--- Provided records Enclosed Below ---

-- ==== Sys2Proof/Laws/Vector.lean ====
section
/-! SUPPORT. What a vector or function operation does that nothing keeps from issuing: `vec_starts` and `vec_dup` say it of every
operation that is one call of `vecIssue`. -/

namespace Sys2Proof.Laws

open Sys2Proof Sys2Proof.Machine

/-- The queue of a word, with and without its wait bit. -/
theorem queueOf_map (q : Bool) (vs2 : Fin 32) (w2 : Bool) : (queueOf q vs2 w2).map (·.1) = queueNo q vs2 := by
  cases q <;> rfl

theorem queueOf_isSome (q : Bool) (vs2 : Fin 32) (w2 : Bool) : (queueOf q vs2 w2).isSome = q := by cases q <;> rfl

theorem queueNo_isSome (q : Bool) (vs2 : Fin 32) : (queueNo q vs2).isSome = q := by cases q <;> rfl

/-- Whether the queue of a word can be popped. -/
theorem queueHalt_none {sl : Slot} {w : Nat} {q dup : Bool} {vs2 : Fin 32} {w2 : Bool} {s : State}
    (h : ∀ n, queueNo q vs2 = some n → n.val < 2 ∧ (dup = false → readQ s n ≠ [])) :
    queueHalt s sl w dup (queueOf q vs2 w2) = none ∧ queueBad (queueOf q vs2 w2) = false := by
  cases q
  · exact ⟨rfl, rfl⟩
  · have := h _ rfl
    refine ⟨?_, ?_⟩
    · simp only [queueOf, queueHalt]
      cases dup
      · have h2 := this.2 rfl
        have h3 : (readQ s (Fin.ofNat 4 vs2.val)).isEmpty = false := by
          rw [List.isEmpty_eq_false_iff]; exact h2
        simp only [if_true, Bool.not_false, Bool.true_and, h3, Bool.false_eq_true, if_false]
      · simp
    · simp [queueOf, queueBad]; simpa using this.1

/-- The halts before the operation itself are none when its sources are full. -/
theorem halts_none {l m n : List (Option Issued)} (h1 : ∀ o ∈ l, o = none) (h2 : ∀ o ∈ m, o = none) (h3 : ∀ o ∈ n, o = none) :
    (l ++ m ++ n).findSome? id = none := by
  rw [List.findSome?_eq_none_iff]
  intro o ho
  simp only [List.mem_append] at ho
  rcases ho with (ho | ho) | ho
  · exact h1 o ho
  · exact h2 o ho
  · exact h3 o ho

/-- A vector source that is full. -/
theorem vSource_full {s : State} {sl : Slot} {w : Nat} {b : Bool} {n : Fin 32} (h : isEmpty s (.v n) = false) :
    vSource s sl w b n = none := emptySource_full h

theorem pgSource_full {s : State} {sl : Slot} {w : Nat} {pg : Option (Fin 48)} (h : ∀ p, pg = some p → isEmpty s (.p p) = false) :
    pgSource s sl w pg = none := by
  cases pg
  · rfl
  · exact emptySource_full (h _ rfl)

/-- Noting pieces for a rollback changes nothing but the checkpoints. -/
theorem touch_frame (c : Nat) (ps : List Piece) (s : State) : ∃ l, touch c ps s = { s with rcv := { s.rcv with ckpts := l } } := by
  unfold touch; split
  · exact ⟨_, rfl⟩
  · exact ⟨_, rfl⟩
  · exact ⟨_, rfl⟩

@[simp] theorem touch_regs (c : Nat) (ps : List Piece) (s : State) : (touch c ps s).regs = s.regs := by
  obtain ⟨_, h⟩ := touch_frame c ps s; rw [h]
@[simp] theorem touch_pipe (c : Nat) (ps : List Piece) (s : State) : (touch c ps s).pipe = s.pipe := by
  obtain ⟨_, h⟩ := touch_frame c ps s; rw [h]
@[simp] theorem touch_seq (c : Nat) (ps : List Piece) (s : State) : (touch c ps s).seq = s.seq := by
  obtain ⟨_, h⟩ := touch_frame c ps s; rw [h]
@[simp] theorem touch_mem (c : Nat) (ps : List Piece) (s : State) : (touch c ps s).mem = s.mem := by
  obtain ⟨_, h⟩ := touch_frame c ps s; rw [h]
@[simp] theorem touch_out (c : Nat) (ps : List Piece) (s : State) : (touch c ps s).out = s.out := by
  obtain ⟨_, h⟩ := touch_frame c ps s; rw [h]
@[simp] theorem touch_mat (c : Nat) (ps : List Piece) (s : State) : (touch c ps s).mat = s.mat := by
  obtain ⟨_, h⟩ := touch_frame c ps s; rw [h]
@[simp] theorem touch_cpy (c : Nat) (ps : List Piece) (s : State) : (touch c ps s).cpy = s.cpy := by
  obtain ⟨_, h⟩ := touch_frame c ps s; rw [h]

/-- Popping a queue takes its oldest entry and leaves the others. -/
theorem readQ_popQ (c : Nat) (n m : Fin 4) (s : State) : readQ (popQ c n s) m = if n = m then (readQ s n).tail else readQ s m := by
  simp only [readQ, popQ, writeQ, updRegs, touch_regs, Vector.get_eq_getElem, Vector.getElem_set]
  by_cases h : n = m
  · subst h; simp
  · have : n.val ≠ m.val := fun e => h (Fin.ext e)
    simp [h, this]

/-- An operation that nothing keeps from issuing, and that is no duplicate, starts. -/
theorem vec_starts {i : Instr} {sl : Slot} {body : State → Issued} {w : Nat} {dest : Dest} {srcs : List Dest} {q : Bool} {vs2 : Fin 32}
    {w2 : Bool} {before after : List (Option Issued)} {cls occ ready : Nat} {run : QEntry → VecResult} {v : FVal} {fl : BitVec 7} {s : State}
    (hi : exec i s = issue sl body s)
    (hb : body s = vecIssue sl w dest false (queueOf q vs2 w2) false before after cls occ ready run s)
    (h : canIssueV sl dest srcs (queueNo q vs2) false (cls + if q then lat s 14 else 0) s)
    (h1 : ∀ o ∈ before, o = none) (h2 : ∀ o ∈ after, o = none)
    (hv : run (queueEntry s false (queueOf q vs2 w2)) = .ok (v, fl)) :
    starts i sl dest v fl (queueNo q vs2) (cls + if q then lat s 14 else 0) occ s := by
  obtain ⟨hs, hbusy, hd, -, hq, hr⟩ := h
  obtain ⟨qn, qb⟩ := queueHalt_none (sl := sl) (w := w) (w2 := w2) hq
  have hf := halts_none h1 (m := [queueHalt s sl w false (queueOf q vs2 w2)]) (by simp [qn]) h2
  have hb' : ¬ s.pipe.wall < busyOf s sl := by omega
  have hr' : (dest.recorded && recordsFull s (cls + if q then lat s 14 else 0)) = false := by
    rcases hr with h | h | h
    · simp at h
    · simp [h]
    · simp [h]
  have hr2 : (!false && dest.recorded && recordsFull s (cls + if q then lat s 14 else 0)) = false := by simpa using hr'
  unfold starts
  rw [hi, issue_open hs]
  refine ⟨_, { Flight.start (occupy sl occ s) sl dest v (cls + if q then lat s 14 else 0) with
      vfl := fl, variable' := q
      due := if q || decide (cls + (if q then lat s 14 else 0) < ready) then s.pipe.wall + max (cls + if q then lat s 14 else 0) ready - 1 else 0 },
    rfl, ?_⟩
  simp only [record, hb, vecIssue, queueOf_isSome, hb', decide_false, hd, hr2, Bool.or_self, Bool.false_eq_true, if_false, qb, hf, hv]
  cases q
  · cases sl <;> simp [queueOf, queueNo, push, occupy, updPipe, updCyc, Flight.start, busyOf, readQ]
  · refine ⟨?_, rfl, rfl, trivial, rfl, ?_, rfl, rfl, rfl, ?_, ?_, ?_⟩
    · cases sl <;> simp [queueOf, push, occupy, updPipe, updCyc, popQ, writeQ, updRegs, Flight.start]
    · simp [Flight.start]
    · cases sl <;> simp [queueOf, push, occupy, updPipe, updCyc, popQ, writeQ, updRegs, busyOf]
    · intro n
      simp only [queueOf, queueNo, if_true, Option.some.injEq]
      have e : ∀ (f : Flight) (t : State), readQ (push f t) n = readQ t n := fun _ _ => rfl
      have e2 : ∀ (b : Bool) (f : Cycle → Cycle) m, readQ (if b = true then updCyc f (occupy sl occ s) else occupy sl occ s) m
          = readQ s m := by intro b f m; cases b <;> cases sl <;> rfl
      rw [e, readQ_popQ, e2, e2]
      by_cases h : Fin.ofNat 4 vs2.val = n
      · subst h; rfl
      · simp only [h, if_false]
    · cases sl <;> simp [queueOf, push, occupy, updPipe, updCyc, popQ, writeQ, updRegs]

/-- A duplicate leaves its result with that of V0's word. -/
theorem vec_dup {i : Instr} {sl : Slot} {body : State → Issued} {w : Nat} {dest : Dest} {srcs : List Dest} {q : Bool} {vs2 : Fin 32}
    {w2 : Bool} {before after : List (Option Issued)} {cls occ ready : Nat} {run : QEntry → VecResult} {b : VReg} {fl : BitVec 7} {s : State}
    (hi : exec i s = issue sl body s)
    (hb : body s = vecIssue sl w dest false (queueOf q vs2 w2) true before after cls occ ready run s)
    (h : canIssueV sl dest srcs (queueNo q vs2) true (cls + if q then lat s 14 else 0) s)
    (h1 : ∀ o ∈ before, o = none) (h2 : ∀ o ∈ after, o = none)
    (hv : run (queueEntry s true (queueOf q vs2 w2)) = .ok (.v b, fl)) (c : Cycle) (id : Nat) (hc : s.cyc = some c) (h0 : c.v0 = some id) :
    exec i s = .next (updFlight id (fun f => { f with dup := some (b, fl) }) (occupy sl occ s)) := by
  obtain ⟨hs, hbusy, hd, -, hq, hr⟩ := h
  obtain ⟨qn, qb⟩ := queueHalt_none (sl := sl) (w := w) (w2 := w2) hq
  have hf := halts_none h1 (m := [queueHalt s sl w true (queueOf q vs2 w2)]) (by simp [qn]) h2
  have hb' : ¬ s.pipe.wall < busyOf s sl := by omega
  rw [hi, issue_ok hs]
  simp only [hb, vecIssue, hb', decide_false, hd, Bool.not_true, Bool.false_and, Bool.or_self, Bool.false_eq_true, if_false, qb, hf, hv, if_true]
  simp [hc, h0]

end Sys2Proof.Laws
end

--- End of Enclosed Provided records ---

What you will do:
Could you repeat exactly the lines above from the line with "s.mem := by" up to and including the line with "duplicate, starts. -/", and only those?

Response to the task:
@[simp] theorem touch_mem (c : Nat) (ps : List Piece) (s : State) : (touch c ps s).mem = s.mem := by
  obtain ⟨_, h⟩ := touch_frame c ps s; rw [h]
@[simp] theorem touch_out (c : Nat) (ps : List Piece) (s : State) : (touch c ps s).out = s.out := by
  obtain ⟨_, h⟩ := touch_frame c ps s; rw [h]
@[simp] theorem touch_mat (c : Nat) (ps : List Piece) (s : State) : (touch c ps s).mat = s.mat := by
  obtain ⟨_, h⟩ := touch_frame c ps s; rw [h]
@[simp] theorem touch_cpy (c : Nat) (ps : List Piece) (s : State) : (touch c ps s).cpy = s.cpy := by
  obtain ⟨_, h⟩ := touch_frame c ps s; rw [h]

/-- Popping a queue takes its oldest entry and leaves the others. -/
theorem readQ_popQ (c : Nat) (n m : Fin 4) (s : State) : readQ (popQ c n s) m = if n = m then (readQ s n).tail else readQ s m := by
  simp only [readQ, popQ, writeQ, updRegs, touch_regs, Vector.get_eq_getElem, Vector.getElem_set]
  by_cases h : n = m
  · subst h; simp
  · have : n.val ≠ m.val := fun e => h (Fin.ext e)
    simp [h, this]

/-- An operation that nothing keeps from issuing, and that is no duplicate, starts. -/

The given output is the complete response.